▶ _Exercise goal_: Please report how many lines in the records below contain the word "reservedBits", and give nothing else.

[Collected data]
>>>>>

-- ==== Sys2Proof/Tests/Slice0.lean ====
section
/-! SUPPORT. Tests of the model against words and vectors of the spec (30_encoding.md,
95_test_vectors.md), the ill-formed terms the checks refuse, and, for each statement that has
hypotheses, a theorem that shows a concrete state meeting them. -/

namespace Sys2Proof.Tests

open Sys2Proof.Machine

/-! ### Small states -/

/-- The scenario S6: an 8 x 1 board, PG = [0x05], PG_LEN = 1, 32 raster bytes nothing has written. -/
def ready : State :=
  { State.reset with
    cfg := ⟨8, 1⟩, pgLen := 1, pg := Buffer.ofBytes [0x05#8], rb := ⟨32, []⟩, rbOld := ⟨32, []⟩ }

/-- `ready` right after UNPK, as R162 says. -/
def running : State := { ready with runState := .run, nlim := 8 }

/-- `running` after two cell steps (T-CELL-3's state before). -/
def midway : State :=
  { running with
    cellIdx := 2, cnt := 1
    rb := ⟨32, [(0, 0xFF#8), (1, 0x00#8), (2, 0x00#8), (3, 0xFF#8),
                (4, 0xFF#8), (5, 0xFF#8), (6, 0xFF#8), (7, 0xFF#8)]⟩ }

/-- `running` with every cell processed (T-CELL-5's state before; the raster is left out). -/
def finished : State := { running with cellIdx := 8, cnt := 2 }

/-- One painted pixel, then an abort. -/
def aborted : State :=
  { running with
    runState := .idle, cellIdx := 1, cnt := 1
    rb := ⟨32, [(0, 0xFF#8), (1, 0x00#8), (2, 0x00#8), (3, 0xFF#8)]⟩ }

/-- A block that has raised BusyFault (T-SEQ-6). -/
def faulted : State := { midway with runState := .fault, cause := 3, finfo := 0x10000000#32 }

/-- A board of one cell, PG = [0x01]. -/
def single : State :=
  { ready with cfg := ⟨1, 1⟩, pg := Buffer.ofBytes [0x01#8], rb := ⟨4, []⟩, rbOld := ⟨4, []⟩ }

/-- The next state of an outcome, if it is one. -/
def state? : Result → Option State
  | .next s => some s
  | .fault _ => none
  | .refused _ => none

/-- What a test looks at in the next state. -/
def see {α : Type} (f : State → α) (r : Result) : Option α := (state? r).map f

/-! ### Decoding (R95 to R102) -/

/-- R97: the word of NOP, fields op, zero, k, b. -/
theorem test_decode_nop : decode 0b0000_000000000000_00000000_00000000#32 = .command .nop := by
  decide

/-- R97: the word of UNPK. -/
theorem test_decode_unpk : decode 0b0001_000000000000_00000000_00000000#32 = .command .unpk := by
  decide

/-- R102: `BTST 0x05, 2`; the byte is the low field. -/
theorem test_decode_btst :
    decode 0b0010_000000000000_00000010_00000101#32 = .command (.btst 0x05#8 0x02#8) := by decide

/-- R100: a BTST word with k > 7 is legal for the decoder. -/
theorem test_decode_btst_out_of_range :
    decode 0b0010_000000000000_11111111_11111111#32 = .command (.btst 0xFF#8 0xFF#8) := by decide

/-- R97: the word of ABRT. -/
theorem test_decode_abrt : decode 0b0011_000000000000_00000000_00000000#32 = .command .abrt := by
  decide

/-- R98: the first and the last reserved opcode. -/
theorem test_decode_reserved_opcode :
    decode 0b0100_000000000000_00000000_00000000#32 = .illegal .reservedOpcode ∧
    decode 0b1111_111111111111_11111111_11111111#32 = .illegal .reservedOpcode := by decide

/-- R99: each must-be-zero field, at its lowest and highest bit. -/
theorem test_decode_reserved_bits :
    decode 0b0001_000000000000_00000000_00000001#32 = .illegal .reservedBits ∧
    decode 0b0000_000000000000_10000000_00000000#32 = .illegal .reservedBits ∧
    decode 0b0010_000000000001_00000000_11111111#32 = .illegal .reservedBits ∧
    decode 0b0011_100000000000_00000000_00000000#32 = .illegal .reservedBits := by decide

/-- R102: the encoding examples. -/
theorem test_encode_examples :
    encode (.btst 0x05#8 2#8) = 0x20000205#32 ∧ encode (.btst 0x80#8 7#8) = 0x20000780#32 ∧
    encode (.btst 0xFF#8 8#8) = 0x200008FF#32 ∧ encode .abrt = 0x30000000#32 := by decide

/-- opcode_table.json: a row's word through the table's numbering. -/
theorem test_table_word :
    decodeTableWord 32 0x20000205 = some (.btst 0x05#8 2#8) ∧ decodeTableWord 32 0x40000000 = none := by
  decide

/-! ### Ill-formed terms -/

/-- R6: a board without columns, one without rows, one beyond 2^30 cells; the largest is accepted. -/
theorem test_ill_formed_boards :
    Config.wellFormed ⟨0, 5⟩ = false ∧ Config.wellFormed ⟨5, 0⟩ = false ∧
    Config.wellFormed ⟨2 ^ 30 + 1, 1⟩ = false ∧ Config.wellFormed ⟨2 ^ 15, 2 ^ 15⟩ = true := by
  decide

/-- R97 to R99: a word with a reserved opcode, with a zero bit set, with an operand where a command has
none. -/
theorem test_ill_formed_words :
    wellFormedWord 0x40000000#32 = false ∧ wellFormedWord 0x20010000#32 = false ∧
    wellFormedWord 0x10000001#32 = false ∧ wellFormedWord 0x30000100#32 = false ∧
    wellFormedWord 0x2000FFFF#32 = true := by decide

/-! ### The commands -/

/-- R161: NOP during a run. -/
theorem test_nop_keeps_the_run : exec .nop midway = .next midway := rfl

<<<<<
>>>>>

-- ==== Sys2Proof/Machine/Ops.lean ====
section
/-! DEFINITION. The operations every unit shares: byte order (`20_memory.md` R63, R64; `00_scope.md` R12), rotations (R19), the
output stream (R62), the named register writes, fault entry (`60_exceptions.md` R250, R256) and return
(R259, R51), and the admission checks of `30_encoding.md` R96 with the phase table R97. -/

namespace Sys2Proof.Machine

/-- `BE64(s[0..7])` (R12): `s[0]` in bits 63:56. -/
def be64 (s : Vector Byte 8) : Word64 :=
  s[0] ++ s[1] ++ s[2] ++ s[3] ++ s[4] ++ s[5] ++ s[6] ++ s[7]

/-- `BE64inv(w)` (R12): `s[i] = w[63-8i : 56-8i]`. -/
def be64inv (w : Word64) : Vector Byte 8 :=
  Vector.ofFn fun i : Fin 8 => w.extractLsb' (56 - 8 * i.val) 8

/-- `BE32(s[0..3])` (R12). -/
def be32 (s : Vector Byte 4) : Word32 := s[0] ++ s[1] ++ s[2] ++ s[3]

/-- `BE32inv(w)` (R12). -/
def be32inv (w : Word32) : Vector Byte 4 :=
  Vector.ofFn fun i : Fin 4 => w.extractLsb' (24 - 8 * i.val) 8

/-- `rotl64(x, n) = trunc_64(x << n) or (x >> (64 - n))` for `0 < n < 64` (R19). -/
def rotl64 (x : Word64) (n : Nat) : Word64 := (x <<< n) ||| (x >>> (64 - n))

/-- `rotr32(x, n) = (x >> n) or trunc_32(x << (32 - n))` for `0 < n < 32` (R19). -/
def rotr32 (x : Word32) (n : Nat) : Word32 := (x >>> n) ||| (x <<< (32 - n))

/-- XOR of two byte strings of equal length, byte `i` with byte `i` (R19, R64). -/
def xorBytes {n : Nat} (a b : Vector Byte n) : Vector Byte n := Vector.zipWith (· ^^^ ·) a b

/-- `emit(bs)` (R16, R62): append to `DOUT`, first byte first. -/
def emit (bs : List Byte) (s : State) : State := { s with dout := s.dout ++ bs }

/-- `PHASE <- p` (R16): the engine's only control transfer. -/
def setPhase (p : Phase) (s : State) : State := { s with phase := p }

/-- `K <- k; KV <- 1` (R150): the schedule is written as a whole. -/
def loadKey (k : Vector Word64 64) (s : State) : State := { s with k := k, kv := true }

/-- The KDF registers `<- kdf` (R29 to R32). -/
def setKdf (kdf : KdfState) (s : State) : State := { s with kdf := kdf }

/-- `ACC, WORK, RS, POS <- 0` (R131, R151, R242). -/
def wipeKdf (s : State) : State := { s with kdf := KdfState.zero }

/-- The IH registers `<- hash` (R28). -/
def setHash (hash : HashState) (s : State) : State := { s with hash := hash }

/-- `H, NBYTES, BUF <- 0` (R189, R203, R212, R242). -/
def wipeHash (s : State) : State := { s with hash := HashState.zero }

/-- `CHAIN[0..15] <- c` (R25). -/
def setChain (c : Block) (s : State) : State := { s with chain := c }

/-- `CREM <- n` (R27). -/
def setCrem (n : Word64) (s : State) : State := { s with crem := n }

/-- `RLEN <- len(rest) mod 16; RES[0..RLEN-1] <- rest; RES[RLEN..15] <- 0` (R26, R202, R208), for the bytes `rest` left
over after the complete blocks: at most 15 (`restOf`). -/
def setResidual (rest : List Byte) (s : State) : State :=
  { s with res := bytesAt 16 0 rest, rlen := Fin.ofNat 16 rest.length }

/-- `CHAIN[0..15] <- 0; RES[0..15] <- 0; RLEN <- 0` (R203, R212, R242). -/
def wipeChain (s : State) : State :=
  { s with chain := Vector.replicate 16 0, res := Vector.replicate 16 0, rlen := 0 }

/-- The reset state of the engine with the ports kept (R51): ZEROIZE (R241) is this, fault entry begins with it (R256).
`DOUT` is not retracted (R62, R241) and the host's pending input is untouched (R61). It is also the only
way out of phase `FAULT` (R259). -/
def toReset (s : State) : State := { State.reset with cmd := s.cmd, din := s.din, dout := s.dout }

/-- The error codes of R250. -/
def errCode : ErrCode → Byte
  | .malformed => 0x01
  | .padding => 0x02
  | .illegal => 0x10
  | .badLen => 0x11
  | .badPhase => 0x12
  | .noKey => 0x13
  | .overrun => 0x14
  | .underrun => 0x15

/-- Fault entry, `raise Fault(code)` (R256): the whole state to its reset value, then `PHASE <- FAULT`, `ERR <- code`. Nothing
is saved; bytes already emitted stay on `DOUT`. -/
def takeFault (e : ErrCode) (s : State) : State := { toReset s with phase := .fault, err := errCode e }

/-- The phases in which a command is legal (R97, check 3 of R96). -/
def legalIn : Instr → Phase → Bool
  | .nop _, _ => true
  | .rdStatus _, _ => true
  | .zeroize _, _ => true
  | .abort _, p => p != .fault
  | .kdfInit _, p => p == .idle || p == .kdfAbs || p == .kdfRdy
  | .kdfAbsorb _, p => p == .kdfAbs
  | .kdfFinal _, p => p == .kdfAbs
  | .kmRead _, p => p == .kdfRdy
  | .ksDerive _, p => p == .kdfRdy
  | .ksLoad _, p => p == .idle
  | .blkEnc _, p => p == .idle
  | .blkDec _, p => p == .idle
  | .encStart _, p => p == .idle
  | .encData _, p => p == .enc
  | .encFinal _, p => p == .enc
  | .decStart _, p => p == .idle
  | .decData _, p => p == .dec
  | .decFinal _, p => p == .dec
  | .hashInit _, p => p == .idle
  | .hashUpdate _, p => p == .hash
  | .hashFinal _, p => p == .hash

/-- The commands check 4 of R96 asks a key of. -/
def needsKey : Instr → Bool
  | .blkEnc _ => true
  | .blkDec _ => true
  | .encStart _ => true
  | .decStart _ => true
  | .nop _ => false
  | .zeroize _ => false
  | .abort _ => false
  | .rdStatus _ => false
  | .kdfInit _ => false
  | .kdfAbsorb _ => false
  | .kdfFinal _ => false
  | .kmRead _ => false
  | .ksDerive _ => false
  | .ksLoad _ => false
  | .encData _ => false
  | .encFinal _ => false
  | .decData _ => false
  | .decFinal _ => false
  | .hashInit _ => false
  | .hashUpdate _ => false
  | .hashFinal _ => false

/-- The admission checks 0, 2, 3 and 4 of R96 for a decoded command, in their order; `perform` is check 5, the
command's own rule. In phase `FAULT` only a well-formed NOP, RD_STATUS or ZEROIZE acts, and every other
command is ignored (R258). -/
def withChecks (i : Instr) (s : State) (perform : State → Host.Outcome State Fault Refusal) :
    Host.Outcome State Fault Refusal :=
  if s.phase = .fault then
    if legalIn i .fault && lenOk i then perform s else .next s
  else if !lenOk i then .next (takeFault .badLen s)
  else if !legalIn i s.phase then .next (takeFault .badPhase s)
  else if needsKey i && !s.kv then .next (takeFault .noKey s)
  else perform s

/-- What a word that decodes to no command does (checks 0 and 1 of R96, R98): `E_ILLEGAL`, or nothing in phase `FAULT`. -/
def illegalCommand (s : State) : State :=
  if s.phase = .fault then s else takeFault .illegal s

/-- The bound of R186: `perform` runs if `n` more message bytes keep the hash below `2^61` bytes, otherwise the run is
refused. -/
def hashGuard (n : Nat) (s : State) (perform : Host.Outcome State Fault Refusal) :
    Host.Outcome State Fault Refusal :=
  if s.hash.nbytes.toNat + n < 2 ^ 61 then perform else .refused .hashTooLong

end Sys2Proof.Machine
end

<<<<<
>>>>>

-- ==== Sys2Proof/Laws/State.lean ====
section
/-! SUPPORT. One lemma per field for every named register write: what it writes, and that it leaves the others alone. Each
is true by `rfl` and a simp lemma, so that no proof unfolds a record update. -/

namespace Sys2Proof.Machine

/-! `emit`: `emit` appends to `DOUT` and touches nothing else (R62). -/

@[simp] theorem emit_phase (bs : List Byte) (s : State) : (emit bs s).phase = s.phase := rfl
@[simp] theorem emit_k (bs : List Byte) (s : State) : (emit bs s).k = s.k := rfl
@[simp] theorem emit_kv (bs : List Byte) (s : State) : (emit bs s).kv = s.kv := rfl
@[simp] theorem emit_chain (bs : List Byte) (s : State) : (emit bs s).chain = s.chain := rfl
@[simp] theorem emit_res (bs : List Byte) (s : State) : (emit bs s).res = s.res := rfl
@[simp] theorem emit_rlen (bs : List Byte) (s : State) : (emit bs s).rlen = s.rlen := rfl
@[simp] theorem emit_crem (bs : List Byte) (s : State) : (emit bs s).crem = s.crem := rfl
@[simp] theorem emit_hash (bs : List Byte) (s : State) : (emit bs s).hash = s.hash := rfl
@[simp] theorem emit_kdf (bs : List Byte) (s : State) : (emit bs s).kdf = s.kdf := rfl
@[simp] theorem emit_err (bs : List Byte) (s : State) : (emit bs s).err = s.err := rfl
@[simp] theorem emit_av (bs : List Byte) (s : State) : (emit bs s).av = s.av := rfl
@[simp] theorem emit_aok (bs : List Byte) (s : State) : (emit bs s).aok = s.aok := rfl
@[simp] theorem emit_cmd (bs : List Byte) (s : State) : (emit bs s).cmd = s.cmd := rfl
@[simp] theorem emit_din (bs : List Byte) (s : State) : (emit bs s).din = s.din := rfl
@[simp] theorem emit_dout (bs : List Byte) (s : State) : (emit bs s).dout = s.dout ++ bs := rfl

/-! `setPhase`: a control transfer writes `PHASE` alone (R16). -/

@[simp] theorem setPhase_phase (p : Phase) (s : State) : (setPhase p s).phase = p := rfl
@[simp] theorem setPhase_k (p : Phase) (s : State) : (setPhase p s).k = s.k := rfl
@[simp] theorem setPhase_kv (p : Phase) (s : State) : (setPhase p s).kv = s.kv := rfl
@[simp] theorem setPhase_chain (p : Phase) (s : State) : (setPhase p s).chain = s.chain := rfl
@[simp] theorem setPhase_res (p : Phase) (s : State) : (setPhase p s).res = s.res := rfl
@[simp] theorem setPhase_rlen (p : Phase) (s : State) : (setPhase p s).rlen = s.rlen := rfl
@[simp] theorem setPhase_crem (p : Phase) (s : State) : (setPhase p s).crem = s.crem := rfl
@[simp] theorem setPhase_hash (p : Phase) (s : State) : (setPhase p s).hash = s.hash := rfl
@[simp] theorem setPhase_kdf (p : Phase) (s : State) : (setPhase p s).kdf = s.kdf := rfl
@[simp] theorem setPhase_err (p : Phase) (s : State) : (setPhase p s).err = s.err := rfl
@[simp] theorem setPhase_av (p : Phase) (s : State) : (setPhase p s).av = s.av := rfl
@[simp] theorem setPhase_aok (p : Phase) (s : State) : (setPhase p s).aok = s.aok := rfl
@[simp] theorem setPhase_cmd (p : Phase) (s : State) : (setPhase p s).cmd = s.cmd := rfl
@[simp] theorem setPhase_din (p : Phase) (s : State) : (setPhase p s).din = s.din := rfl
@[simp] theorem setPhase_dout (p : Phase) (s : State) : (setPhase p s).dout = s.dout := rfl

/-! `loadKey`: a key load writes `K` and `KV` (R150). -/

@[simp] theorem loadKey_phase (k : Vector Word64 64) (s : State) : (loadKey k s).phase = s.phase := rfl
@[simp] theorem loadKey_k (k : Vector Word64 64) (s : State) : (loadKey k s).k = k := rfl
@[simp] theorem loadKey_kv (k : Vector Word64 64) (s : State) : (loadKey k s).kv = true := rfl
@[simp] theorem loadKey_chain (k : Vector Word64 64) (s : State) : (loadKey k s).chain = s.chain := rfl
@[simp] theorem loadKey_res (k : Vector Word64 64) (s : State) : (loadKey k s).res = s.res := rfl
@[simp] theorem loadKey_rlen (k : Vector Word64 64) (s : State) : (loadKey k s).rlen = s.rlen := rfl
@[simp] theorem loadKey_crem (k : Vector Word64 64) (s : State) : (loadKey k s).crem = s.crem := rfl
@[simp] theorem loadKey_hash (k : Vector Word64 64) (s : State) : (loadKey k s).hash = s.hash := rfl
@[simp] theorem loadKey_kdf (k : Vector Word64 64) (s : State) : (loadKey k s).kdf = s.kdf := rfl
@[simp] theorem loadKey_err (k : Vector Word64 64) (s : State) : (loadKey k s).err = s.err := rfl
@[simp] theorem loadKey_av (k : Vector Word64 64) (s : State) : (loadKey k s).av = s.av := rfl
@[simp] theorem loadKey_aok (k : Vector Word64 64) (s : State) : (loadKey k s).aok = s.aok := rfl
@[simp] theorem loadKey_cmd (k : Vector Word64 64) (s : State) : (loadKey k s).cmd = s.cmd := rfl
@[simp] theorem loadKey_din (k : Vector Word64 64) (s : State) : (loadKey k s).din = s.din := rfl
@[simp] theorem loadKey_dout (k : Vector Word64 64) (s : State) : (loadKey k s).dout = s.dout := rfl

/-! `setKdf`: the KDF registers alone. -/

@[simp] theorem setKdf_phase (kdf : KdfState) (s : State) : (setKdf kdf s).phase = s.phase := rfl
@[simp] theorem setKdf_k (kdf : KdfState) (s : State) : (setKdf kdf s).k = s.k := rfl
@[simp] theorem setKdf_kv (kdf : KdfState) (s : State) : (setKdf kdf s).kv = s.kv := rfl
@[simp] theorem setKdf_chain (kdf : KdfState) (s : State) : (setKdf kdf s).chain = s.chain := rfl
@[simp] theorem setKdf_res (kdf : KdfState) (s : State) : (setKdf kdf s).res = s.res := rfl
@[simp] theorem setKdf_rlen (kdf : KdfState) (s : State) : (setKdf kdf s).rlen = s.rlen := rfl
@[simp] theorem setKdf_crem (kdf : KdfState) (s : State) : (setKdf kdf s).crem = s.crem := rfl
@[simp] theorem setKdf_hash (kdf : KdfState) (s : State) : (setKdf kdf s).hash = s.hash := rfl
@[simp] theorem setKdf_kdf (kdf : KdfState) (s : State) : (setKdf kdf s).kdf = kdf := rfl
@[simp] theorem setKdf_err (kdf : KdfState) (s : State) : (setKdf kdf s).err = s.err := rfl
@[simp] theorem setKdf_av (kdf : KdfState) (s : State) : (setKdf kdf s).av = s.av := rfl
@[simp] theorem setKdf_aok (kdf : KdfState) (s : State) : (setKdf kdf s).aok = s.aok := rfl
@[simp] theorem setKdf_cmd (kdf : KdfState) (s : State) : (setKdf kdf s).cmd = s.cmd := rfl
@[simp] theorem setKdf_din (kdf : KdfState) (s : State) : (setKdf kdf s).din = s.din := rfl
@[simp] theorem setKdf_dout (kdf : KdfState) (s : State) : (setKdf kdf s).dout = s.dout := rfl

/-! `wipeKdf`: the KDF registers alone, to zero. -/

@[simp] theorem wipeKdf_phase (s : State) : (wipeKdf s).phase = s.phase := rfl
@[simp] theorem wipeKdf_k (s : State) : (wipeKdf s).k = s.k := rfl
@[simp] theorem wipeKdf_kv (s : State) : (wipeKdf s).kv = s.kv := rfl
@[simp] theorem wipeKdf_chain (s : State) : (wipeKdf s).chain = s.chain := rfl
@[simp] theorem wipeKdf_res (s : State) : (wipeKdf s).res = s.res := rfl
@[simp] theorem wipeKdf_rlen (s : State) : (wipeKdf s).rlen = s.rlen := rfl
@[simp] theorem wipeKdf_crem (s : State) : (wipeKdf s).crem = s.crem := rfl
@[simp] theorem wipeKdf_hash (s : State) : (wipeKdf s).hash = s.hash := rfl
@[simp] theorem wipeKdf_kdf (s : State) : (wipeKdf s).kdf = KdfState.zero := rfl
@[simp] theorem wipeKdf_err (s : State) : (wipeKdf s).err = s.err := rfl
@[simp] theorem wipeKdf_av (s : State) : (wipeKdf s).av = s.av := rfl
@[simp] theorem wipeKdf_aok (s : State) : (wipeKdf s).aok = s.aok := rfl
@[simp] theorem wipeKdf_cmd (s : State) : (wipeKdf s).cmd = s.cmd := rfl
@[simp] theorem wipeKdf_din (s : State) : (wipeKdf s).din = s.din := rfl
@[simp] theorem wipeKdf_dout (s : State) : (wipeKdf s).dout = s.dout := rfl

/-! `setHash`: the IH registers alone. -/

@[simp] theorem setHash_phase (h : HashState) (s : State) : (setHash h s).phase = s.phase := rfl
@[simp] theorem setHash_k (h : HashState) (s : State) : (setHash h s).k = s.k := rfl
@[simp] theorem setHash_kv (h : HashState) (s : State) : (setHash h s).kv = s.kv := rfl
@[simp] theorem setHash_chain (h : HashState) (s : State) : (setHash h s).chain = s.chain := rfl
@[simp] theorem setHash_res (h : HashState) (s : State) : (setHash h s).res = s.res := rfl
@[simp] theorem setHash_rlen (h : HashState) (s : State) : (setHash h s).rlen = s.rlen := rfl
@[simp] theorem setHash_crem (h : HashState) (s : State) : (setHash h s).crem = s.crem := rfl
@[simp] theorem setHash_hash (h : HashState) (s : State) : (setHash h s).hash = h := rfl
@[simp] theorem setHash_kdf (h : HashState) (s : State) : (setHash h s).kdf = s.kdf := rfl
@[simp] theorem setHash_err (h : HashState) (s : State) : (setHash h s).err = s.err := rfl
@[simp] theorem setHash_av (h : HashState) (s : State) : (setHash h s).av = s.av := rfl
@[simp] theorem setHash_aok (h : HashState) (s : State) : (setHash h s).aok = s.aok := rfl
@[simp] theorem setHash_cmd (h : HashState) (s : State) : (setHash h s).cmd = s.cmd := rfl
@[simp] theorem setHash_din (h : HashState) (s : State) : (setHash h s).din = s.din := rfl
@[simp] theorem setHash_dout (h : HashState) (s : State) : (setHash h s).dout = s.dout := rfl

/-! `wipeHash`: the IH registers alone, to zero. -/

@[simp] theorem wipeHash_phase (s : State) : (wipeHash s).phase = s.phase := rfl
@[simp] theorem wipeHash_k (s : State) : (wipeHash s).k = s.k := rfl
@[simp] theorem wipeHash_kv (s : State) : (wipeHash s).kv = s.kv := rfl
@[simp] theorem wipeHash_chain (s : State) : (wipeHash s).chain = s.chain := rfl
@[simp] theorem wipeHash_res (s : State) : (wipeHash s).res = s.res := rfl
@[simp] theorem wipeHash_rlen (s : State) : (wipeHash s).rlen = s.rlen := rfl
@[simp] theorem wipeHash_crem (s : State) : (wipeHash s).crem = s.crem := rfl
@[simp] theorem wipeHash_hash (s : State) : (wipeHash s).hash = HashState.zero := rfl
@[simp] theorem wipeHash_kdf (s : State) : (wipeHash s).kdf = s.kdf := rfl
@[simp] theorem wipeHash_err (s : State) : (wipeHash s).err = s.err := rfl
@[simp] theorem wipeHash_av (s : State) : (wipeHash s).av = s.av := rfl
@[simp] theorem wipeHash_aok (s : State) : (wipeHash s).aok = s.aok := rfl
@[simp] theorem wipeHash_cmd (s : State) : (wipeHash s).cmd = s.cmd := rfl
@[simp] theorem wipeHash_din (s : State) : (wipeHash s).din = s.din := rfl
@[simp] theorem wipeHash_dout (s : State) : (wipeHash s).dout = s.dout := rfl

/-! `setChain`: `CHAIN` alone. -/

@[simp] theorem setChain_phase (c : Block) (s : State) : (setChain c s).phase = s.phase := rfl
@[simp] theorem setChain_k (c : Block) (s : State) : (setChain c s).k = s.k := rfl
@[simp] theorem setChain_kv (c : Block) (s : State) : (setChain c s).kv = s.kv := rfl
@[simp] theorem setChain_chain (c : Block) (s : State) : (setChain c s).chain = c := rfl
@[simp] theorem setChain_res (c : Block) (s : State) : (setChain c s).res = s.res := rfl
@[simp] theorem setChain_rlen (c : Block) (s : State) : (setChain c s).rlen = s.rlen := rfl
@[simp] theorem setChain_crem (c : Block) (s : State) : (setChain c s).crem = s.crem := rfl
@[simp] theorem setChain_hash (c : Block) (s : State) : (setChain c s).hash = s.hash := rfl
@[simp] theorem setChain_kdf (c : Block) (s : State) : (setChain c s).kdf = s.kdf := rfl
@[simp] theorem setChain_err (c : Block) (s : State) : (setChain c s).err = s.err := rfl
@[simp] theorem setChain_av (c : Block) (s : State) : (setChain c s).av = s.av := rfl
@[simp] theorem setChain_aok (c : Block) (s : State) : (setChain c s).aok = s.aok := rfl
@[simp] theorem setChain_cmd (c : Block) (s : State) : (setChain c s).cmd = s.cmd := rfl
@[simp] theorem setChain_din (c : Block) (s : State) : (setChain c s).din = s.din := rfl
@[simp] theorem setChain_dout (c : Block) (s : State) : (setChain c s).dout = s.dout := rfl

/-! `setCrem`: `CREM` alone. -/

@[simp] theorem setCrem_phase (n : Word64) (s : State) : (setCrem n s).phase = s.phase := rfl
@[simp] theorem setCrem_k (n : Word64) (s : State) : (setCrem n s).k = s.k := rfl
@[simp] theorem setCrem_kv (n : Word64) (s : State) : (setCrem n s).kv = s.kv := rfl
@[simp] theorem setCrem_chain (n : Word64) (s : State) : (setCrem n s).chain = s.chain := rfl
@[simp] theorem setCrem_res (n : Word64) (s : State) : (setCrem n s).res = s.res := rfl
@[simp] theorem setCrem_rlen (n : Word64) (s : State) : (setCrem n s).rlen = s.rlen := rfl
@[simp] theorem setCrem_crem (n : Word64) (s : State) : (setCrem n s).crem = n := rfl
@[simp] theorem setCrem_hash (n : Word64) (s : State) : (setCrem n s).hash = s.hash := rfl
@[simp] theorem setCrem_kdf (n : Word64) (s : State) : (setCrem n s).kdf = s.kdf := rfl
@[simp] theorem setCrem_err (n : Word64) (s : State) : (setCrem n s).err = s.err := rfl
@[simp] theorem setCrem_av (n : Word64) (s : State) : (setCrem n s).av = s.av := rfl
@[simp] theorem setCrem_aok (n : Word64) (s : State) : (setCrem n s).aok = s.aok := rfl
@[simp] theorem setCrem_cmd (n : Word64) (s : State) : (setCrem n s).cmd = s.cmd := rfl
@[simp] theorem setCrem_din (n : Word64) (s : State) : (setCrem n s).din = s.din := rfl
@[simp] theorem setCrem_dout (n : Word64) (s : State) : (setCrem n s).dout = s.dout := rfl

<<<<<

▶ _Exercise answer_: 4